Exercise details —
Which lines run from the line with "exact ⟨⟨hle.trans h.1.1, h.1.2⟩, h.2⟩" through the line with "exact ⟨⟨hlo, ha⟩, h.2⟩" in the entries below? Print them exactly, both ends included, and nothing more.

The data —
*** Block opens ***
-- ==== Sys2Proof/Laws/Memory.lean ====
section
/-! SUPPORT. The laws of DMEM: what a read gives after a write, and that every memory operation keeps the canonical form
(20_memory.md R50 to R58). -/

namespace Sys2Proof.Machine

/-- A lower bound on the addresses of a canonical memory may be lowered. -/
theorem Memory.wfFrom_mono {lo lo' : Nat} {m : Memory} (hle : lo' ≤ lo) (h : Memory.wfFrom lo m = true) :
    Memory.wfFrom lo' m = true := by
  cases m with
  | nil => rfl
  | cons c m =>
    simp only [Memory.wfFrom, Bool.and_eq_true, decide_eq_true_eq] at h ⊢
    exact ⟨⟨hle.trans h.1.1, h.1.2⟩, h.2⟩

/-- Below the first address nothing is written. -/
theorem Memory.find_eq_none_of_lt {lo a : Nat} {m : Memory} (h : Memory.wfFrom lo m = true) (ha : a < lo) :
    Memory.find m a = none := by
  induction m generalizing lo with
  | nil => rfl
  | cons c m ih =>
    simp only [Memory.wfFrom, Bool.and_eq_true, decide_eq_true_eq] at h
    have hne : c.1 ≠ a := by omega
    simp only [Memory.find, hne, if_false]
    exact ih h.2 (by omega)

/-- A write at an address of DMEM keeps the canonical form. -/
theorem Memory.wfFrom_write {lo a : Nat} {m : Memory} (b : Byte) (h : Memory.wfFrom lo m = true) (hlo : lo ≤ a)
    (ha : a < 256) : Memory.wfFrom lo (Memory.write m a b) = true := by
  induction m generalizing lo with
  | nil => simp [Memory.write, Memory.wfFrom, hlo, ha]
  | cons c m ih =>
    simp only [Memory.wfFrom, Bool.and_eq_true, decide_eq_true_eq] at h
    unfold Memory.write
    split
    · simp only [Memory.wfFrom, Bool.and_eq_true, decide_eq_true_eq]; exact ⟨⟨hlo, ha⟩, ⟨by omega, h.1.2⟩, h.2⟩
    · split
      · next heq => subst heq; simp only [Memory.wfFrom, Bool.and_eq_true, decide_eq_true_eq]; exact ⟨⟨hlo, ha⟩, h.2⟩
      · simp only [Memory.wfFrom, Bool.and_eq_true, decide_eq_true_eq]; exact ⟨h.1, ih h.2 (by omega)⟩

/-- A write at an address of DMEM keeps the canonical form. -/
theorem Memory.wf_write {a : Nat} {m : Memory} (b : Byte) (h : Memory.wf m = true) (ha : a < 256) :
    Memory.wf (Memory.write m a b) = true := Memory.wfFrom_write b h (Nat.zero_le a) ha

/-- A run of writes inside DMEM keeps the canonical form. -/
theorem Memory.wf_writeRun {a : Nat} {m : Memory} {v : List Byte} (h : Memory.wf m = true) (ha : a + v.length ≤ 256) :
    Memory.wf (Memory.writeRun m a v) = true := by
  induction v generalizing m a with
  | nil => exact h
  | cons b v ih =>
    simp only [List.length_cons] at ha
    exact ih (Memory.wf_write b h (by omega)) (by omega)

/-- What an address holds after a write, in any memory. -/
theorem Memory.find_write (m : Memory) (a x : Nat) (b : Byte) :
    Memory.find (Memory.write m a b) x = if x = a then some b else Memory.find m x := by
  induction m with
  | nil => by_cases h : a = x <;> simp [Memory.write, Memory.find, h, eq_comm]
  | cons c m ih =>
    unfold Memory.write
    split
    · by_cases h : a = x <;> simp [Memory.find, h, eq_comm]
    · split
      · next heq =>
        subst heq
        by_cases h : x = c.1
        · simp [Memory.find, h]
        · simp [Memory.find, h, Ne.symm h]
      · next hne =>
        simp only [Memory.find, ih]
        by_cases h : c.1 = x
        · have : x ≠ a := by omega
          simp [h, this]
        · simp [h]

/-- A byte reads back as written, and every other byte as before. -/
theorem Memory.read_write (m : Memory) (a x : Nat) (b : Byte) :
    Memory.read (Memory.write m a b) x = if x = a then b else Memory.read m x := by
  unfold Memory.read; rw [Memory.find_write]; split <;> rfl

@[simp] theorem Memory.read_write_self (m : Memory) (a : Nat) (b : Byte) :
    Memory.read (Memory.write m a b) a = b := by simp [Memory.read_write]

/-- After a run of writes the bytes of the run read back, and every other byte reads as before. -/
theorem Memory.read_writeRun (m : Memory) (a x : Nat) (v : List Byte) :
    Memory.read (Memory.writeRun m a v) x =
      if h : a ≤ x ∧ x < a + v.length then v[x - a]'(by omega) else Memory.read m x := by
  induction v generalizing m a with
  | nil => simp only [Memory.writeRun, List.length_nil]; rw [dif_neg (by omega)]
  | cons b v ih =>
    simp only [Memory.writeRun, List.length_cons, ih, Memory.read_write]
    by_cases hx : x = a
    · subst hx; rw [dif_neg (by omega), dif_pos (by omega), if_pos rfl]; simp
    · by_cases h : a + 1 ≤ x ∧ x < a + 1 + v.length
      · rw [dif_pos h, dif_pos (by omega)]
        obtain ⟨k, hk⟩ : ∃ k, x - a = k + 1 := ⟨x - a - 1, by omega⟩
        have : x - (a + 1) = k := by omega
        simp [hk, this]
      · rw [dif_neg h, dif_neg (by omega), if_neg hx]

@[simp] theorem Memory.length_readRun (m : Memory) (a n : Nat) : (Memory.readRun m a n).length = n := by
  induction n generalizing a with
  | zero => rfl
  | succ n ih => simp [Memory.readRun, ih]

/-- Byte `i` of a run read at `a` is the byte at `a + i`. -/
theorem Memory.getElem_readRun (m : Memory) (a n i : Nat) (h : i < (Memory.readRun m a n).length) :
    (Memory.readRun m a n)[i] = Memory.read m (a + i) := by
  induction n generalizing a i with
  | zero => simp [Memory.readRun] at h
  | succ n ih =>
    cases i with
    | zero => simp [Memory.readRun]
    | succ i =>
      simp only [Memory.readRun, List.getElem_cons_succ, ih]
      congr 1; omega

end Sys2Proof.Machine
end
*** Block closes ***
Expected output —
    exact ⟨⟨hle.trans h.1.1, h.1.2⟩, h.2⟩

/-- Below the first address nothing is written. -/
theorem Memory.find_eq_none_of_lt {lo a : Nat} {m : Memory} (h : Memory.wfFrom lo m = true) (ha : a < lo) :
    Memory.find m a = none := by
  induction m generalizing lo with
  | nil => rfl
  | cons c m ih =>
    simp only [Memory.wfFrom, Bool.and_eq_true, decide_eq_true_eq] at h
    have hne : c.1 ≠ a := by omega
    simp only [Memory.find, hne, if_false]
    exact ih h.2 (by omega)

/-- A write at an address of DMEM keeps the canonical form. -/
theorem Memory.wfFrom_write {lo a : Nat} {m : Memory} (b : Byte) (h : Memory.wfFrom lo m = true) (hlo : lo ≤ a)
    (ha : a < 256) : Memory.wfFrom lo (Memory.write m a b) = true := by
  induction m generalizing lo with
  | nil => simp [Memory.write, Memory.wfFrom, hlo, ha]
  | cons c m ih =>
    simp only [Memory.wfFrom, Bool.and_eq_true, decide_eq_true_eq] at h
    unfold Memory.write
    split
    · simp only [Memory.wfFrom, Bool.and_eq_true, decide_eq_true_eq]; exact ⟨⟨hlo, ha⟩, ⟨by omega, h.1.2⟩, h.2⟩
    · split
      · next heq => subst heq; simp only [Memory.wfFrom, Bool.and_eq_true, decide_eq_true_eq]; exact ⟨⟨hlo, ha⟩, h.2⟩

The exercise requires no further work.